[Dataset entries]
■ ■ ■ ■
-- ==== Sys2Proof/Certificates/Slice0/Obligations.lean ====
section
/-! DEFINITION. The statements about the part, for the provers. Each names the rules of spec/ it rests on; a statement
about a command concludes that the command answers a next state, and says the whole of that state where it can. -/

open Sys2Proof Sys2Proof.Machine

/-! ### The queue and the step -/

/-- A step takes the command at the front of the queue and answers what it answers on the rest (the model's queue, log
24). -/
def Obligations.StepTakesFrontCommand : Prop :=
  ∀ (c : Instr) (rest : List Instr) (s : State), s.pending = c :: rest → step s = exec c { s with pending := rest }

/-- No command stops the part: each answers a next state, with the queue as it was (log 2). -/
def Obligations.EveryCommandAnswersNext : Prop := ∀ (c : Instr) (s : State), ∃ t, exec c s = .next t ∧ t.pending = s.pending

/-- On an empty queue one REFCLK period passes at the Timebase (the model's choice, log 3): STOPPED, nothing; RUNNING, the
sub-tick count advances, and at the divider the interval ends with its tick (R60); while RST_N is low, nothing. -/
def Obligations.IdleStepIsOneRefclkPeriod : Prop :=
  ∀ s : State, s.pending = [] →
    (s.rstLow = true ∨ s.timebase.running = false → step s = .next s)
    ∧ (s.rstLow = false → s.timebase.running = true → s.timebase.subTick + 1 < s.timebase.divider →
        step s
          = .next { s with timebase := { s.timebase with subTick := s.timebase.subTick + 1, restarted := false } })
    ∧ (s.rstLow = false → s.timebase.running = true → s.timebase.divider ≤ s.timebase.subTick + 1 →
        step s
          = .next
              { s with
                timebase :=
                  { s.timebase with
                    subTick := 0, restarted := false, stamp := s.timebase.stamp + 1,
                    windowTicks := s.timebase.windowTicks + 1, claimTicks := s.timebase.claimTicks + 1 } })

/-- The Table Arbiter serves the first waiting requester in circular order from the pointer, and nobody only when nobody
waits; a lane waits in WAITING, and the management port while it holds a command that does not go direct (R142, R158). A
grant moves the pointer to the requester after the one granted (R142). -/
def Obligations.ArbiterServesInCircularOrder : Prop :=
  ∀ s : State,
    let waits := fun q : Requester =>
      (∃ l : LaneId, q = Fin.castSucc l ∧ (s.lane l).state = .waiting)
        ∨ (q = 4 ∧ ∃ c, s.port.held = some c ∧ (∀ divider flags run, c ≠ .timebase divider flags run)
            ∧ (∀ enables qualification, c ≠ .pulseSet enables qualification) ∧ c ≠ .loadAbort)
    (∀ q, s.arbiterChoice = some q ↔ waits q ∧ ∀ d : Requester, d < q - s.pointer → ¬ waits (s.pointer + d))
    ∧ (s.arbiterChoice = none ↔ ∀ q, ¬ waits q)
    ∧ ∀ q, ∃ p : Requester, s.granted q = { s with pointer := p } ∧ p.val = (q.val + 1) % 5

/-! ### Reset (R162) -/

/-- DEVICE_RESET puts every block at the reset values that the rules give: R27, R34, R59, R94, R127, R130, R136, R141,
R142, R144, R149, R151, R152, R155, R159, R163. While RST_N is low, every event but the two of RST_N leaves the part as it
is, and TWC and TWD are released (R162; log 2). That State.reset has RST_N low, and its fields with no value in the rules,
are the model's, logs 1 and 12; so are the queue and the number of the next free value, which no reset changes, logs 24 and
18. -/
def Obligations.DeviceResetGivesResetValues : Prop :=
  (∀ s : State, exec .deviceReset s = .next { State.reset with naks := s.naks, pending := s.pending })
  ∧ (∀ (c : Instr) (s : State), s.rstLow = true → c ≠ .deviceReset → (∀ loaden imga, c ≠ .resetRelease loaden imga) →
      exec c s = .next s)
  ∧ (∀ s : State, s.rstLow = true → s.twoWire = (true, true))
  ∧ State.reset.rstLow = true ∧ State.reset.drainLimit = 16
  ∧ (∀ k : SlotId, (State.reset.window k).state = .free ∧ (State.reset.window k).activeMap = 0
      ∧ (State.reset.window k).shadowMap = 0 ∧ (State.reset.window k).shadowPending = false)
  ∧ (∀ i : EntryId, (State.reset.entry i).state = .free ∧ (State.reset.entry i).noticePending = false
      ∧ (State.reset.entry i).outcome = none ∧ (State.reset.entry i).countdown = none)
  ∧ (∀ a : AgentId, (State.reset.agent a).enabled = false ∧ (State.reset.agent a).cls = 0
      ∧ (State.reset.agent a).lane = 0 ∧ (State.reset.agent a).quota = 0 ∧ (State.reset.agent a).inUse = 0)
  ∧ (∀ l : LaneId, (State.reset.lane l).state = .idle ∧ (State.reset.lane l).words = []
      ∧ (State.reset.lane l).request = none ∧ (State.reset.lane l).answer = none
      ∧ (State.reset.lane l).channel = .free)
  ∧ State.reset.pointer = 0
  ∧ State.reset.timebase.divider = 10000 ∧ State.reset.timebase.running = false ∧ State.reset.timebase.subTick = 0
  ∧ State.reset.timebase.stamp = 0
  ∧ (∀ p : PulsePair, (State.reset.pair p).enabled = false ∧ (State.reset.pair p).restartLine.setting = .off
      ∧ (State.reset.pair p).advanceLine.setting = .off ∧ (State.reset.pair p).restartLine.run = 0
      ∧ (State.reset.pair p).advanceLine.run = 0)
  ∧ (∀ g : GateId, (State.reset.gate g).binding = none ∧ (State.reset.gate g).polarity = .activeHigh
      ∧ (State.reset.gate g).mode = .level ∧ (State.reset.gate g).unboundHigh = false
      ∧ (State.reset.gate g).active = false)
  ∧ State.reset.attn.causes = 0 ∧ State.reset.attn.enables = 0 ∧ State.reset.attn.expired = 0
  ∧ State.reset.attn.report = none ∧ State.reset.attn.more = false
  ∧ State.reset.port.held = none ∧ State.reset.port.buffer = none ∧ State.reset.port.respAvail = false
  ∧ State.reset.port.respOverwritten = false ∧ State.reset.port.discarded = false
  ∧ (∀ n, State.reset.port.msdoBit n = none)
  ∧ State.reset.loader.result.outcome = .none ∧ State.reset.loader.result.attempts = 0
■ ■ ■ ■
Exercise details: Looking at the records above, count the lines where the word "advanceLine" appears. State only the number.

Task solution: 2